RECORDS FOR THIS EXERCISE:
-- ==== Sys2Proof/Machine/LineState.lean ====
section
/-! DEFINITION. State of the plans and clusters, ports and lanes, circuits, feed links, the LDPC pool and the endpoint records
(spec/01 to spec/12). Times are in ticks of `Clock.now`, path delays in 1/16 ns. -/
namespace Sys2Proof.Machine

/-- Staged-slot states that the slot itself holds (R58); ADMITTING is the slot's state while a command that submits an image runs
(`Sys2Proof.Machine.admitting`). -/
inductive Stage where
  | empty | loaded | armed
deriving DecidableEq, Repr, Inhabited

/-- The plan slots, the substitutions and the clusters (R53 to R63). -/
structure Plans where
  /-- The image of the plan in force; empty when there is none. -/
  active : List Word := []
  staged : List Word := []
  stage : Stage := .empty
  armedSf : Nat := 0
  /-- Active cluster indices moved to a substitute physical cluster (R61). -/
  subst : List (Nat × Nat) := []
  /-- Retired physical clusters (R61, keep-store words 262 to 266). -/
  retired : List Nat := []
  /-- Overruns of each physical cluster in the present superframe (R61). -/
  overruns : Tab Nat := []
  /-- Clusters whose substitution is due at the next boundary (R24, R455). -/
  failing : List Nat := []
  /-- The qualifier queue of each active cluster: circuit and tick of the request (R49). -/
  queue : Tab (List (Nat × Nat)) := []
  /-- A plan has been activated since reset (R86). -/
  activated : Bool := false
  /-- In the first tick of a superframe that a swap began (R59): the image and the substitutions whose placements still run. -/
  old : Option (List Word × List (Nat × Nat)) := none
  /-- The sample-buffer area of each physical cluster's local memory (R18, R19, R55): by the buffer's address over 512, twice BUF_BASE and
  the half, its 250 words of 16 bits, the sample in [13:0]. -/
  localMem : Tab (Tab (List Nat)) := []
deriving DecidableEq, Repr, Inhabited

/-- Port states (R87), coded as R507. -/
inductive PortState where
  | off | bringup | active | standby | dormant | test
deriving DecidableEq, Repr, Inhabited

/-- Bring-up phases (R83). -/
inductive Phase where
  | acquire | exchange | tune | align | step | done
deriving DecidableEq, Repr, Inhabited

/-- Calibration states (R110), coded as R507. -/
inductive CalState where
  | identWait | calWait | measure | ready
deriving DecidableEq, Repr, Inhabited

/-- A downstream control message not answered yet (R105, R106). -/
structure Message where
  mtype : Nat := 0
  seq : Nat := 0
  cells : List (List Word) := []
  sends : Nat := 1
  /-- Instant of its last send (R106). -/
  sentAt : Nat := 0
deriving DecidableEq, Repr, Inhabited

/-- A bring-up that is asked for or under way (R84, R86, R87): by `port.retrain`, a full one at G1, a re-bring at the present
generation with stored presets, or one that a probe has started. -/
inductive Bring where
  | retrain | full | rebring | probe
deriving DecidableEq, Repr, Inhabited

/-- One serial lane (R65 to R91). -/
structure Lane where
  blockLock : Bool := false
  inverted : Bool := false
  /-- The last valid training word of the present phase (R81 to R83). -/
  train : Option Word := none
  /-- The receiver has completed TUNE, or ALIGN, in the present phase (R83). -/
  ready : Bool := false
  /-- The training word last sent in this bring-up (R81, R82). -/
  sentWord : Option Word := none
  /-- TUNE (R80): each preset of the partner's that has been judged with its eye, the request under way, and the words that have come since. -/
  eyes : List (Nat × Nat) := []
  request : Option Nat := none
  waited : Nat := 0
  /-- Latencies in UI and deskew in blocks of the present bring-up (R77). -/
  rxLatency : Nat := 0
  txLatency : Nat := 0
  deskew : Nat := 0
  /-- Stored presets of G1, G2, G3 and the pinned flags (R80), in keep-store word 268 + n. -/
  presets : List Nat := [1, 3, 7]
  pinned : List Bool := [false, false, false]
  blockErr : Nat := 0
  syncErr : Nat := 0
  lockLoss : Nat := 0
  bringupFail : Nat := 0
  prbsErr : Nat := 0
  /-- The PRBS checker (R89): locked, its register of the last 31 bits, and which of the last 64 bits were in error, the last one first. -/
  prbsLocked : Bool := false
  prbsReg : Nat := 0
  prbsSeen : List Bool := []
deriving DecidableEq, Repr, Inhabited

/-- One front-end or peer port; peer port Qm is port 32 + m (R87 to R119). -/
structure Port where
  state : PortState := .off
  /-- A DORMANT port probes, after a failure (R88), and its 10 ms of training frames are under way. -/
  probing : Bool := false
  probeOn : Bool := false
  /-- Present generation: 0 none, 1 to 3 (R70). -/
  gen : Nat := 0
  /-- Bring-up (R83, R84): its kind, phase, failed tries, swap of the lanes, own TAG, and a fall to the generation below. -/
  bring : Bring := .full
  phase : Phase := .acquire
  tries : Nat := 0
  swapped : Bool := false
  tag : Nat := 0
  fallen : Bool := false
  /-- COUNT of STEP (R82, R83). -/
  count : Nat := 7
  /-- PORT_CAPPED, with the generation the cap holds it at (R84). -/
  capped : Bool := false
  capGen : Nat := 3
  /-- Waits for its bring-up (R86). -/
  waiting : Option Bring := none
  /-- PRBS pattern 1 to 3 in TEST (R89). -/
  pattern : Nat := 0
  /-- Settings of the port word (R440): GEN_MAX, and SPREF_DELAY_NOM in 1/16 ns, -1 AUTO (R109). -/
  genMax : Nat := 3
  spref : Int := -1
  /-- TX_FS_LEVEL (R251) and FS_LEVEL (R145) in 0.25 dB steps. -/
  txFs : Nat := 120
  rxFs : Nat := 480
  /-- Last failure reason (R507): 0 none, 1 CLOCK_RULE, 2 MISWIRED, 3 to 8 a timeout. -/
  lastFail : Nat := 0
  /-- Upstream frames (R100): runs of missing and of accepted frames, DEGRADED, the frame of the running tick dealt with. -/
  missRun : Nat := 0
  goodRun : Nat := 0
  degraded : Bool := false
  landed : Bool := false
  /-- ROLE_ACTIVE of the last accepted frame: the front end follows this device (R93). -/
  follows : Bool := false
  frameOk : Nat := 0
  missed : Nat := 0
  tagSlip : Nat := 0
  cellLost : Nat := 0
  ledgerFail : Nat := 0
  pathDrift : Nat := 0
  txConflict : Nat := 0
  /-- Credits (R96, R101 to R104): own TX_CELLS, RX_CELLS, FREED and HELD, and the front end's FREED as last accepted. -/
  txCells : Nat := 0
  rxCells : Nat := 0
  freed : Nat := 0
  held : Nat := 64
  freedSeen : Nat := 0
  /-- Cells held of an upstream message that is not complete (R101, R103). -/
  part : Nat := 0
  /-- CRESET is to go out in the next downstream frame, or its echo is outstanding (R104). -/
  cresetDue : Bool := false
  creset : Bool := false
  /-- Own counters latched at the superframe's first tick, awaiting the front end's (R104): HELD, TX_CELLS, RX_CELLS, FREED,
  and the front end's FREED then seen. -/
  ledgerDue : Option (List Nat) := none
  /-- Cells queued for the downstream frames, and the messages that await an answer (R105, R106). -/
  cells : List (List Word) := []
  messages : List Message := []
  msgSeq : Nat := 0
  /-- The last PORT_CONFIG has been acknowledged as OK (R105, R110). -/
  configOk : Bool := false
  /-- The channel whose gain command was served last (R129). -/
  gainLast : Nat := 23
  /-- Calibration (R107 to R110): state, a calibration queued, one under way, and the record of the keep store. -/
  cal : CalState := .identWait
  calDue : Bool := false
  calRun : Bool := false
  /-- FE_SERIAL of the last IDENTITY, and the record. -/
  seenSerial : Word := 0
  feSerial : Word := 0
  calEpoch : Nat := 0
  calWords : List Word := []
  /-- Calibrated one-way lane delay P and SPREF_OUT delay d_ref, and the sums of the measurement under way, in 1/16 ns. -/
  path : Int := 0
  dRef : Int := 0
  /-- LAUNCH_OFFSET, and the launches L of the last frames by tag, both in 1/16 ns after the frame's strobe (R78, R107); `launch` is L of the frame last
  echoed. -/
  launchOffset : Nat := 0
  launches : List (Nat × Int) := []
  launch : Int := 0
  pathSum : Int := 0
  dRefSum : Int := 0
  pathCount : Nat := 0
  /-- 64 frames have been measured since MEASURE began. -/
  measured : Bool := false
  /-- A peer port's stamps (R338, R340, R461): arrivals of the partner's marks by tag, newest first; TS_TAG, launch and arrival as its last frame gave
  them, on a TIME_PEER port completed to device time. -/
  marks : List (Nat × Int) := []
  farTag : Nat := 0
  farLaunch : Int := 0
  farArrival : Int := 0
deriving DecidableEq, Repr, Inhabited

/-- Every port and lane, and the device-wide settings of chapters 3 and 4. -/
structure Ports where
  port : Tab Port := []
  lane : Tab Lane := []
  /-- Relays: source and destination circuit (R117). -/
  relays : List (Nat × Nat) := []
  /-- SPREAD (R67). -/
  spread : Nat := 0
  /-- RX_LEAD and TX_LAG in ns (R98). -/
  rxLead : Nat := 1600
  txLag : Nat := 1600
deriving DecidableEq, Repr, Inhabited

end Sys2Proof.Machine
end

ACTION ITEM: Return, from the entries, each line that holds "follows".

TASK SOLUTION:
  /-- ROLE_ACTIVE of the last accepted frame: the front end follows this device (R93). -/
  follows : Bool := false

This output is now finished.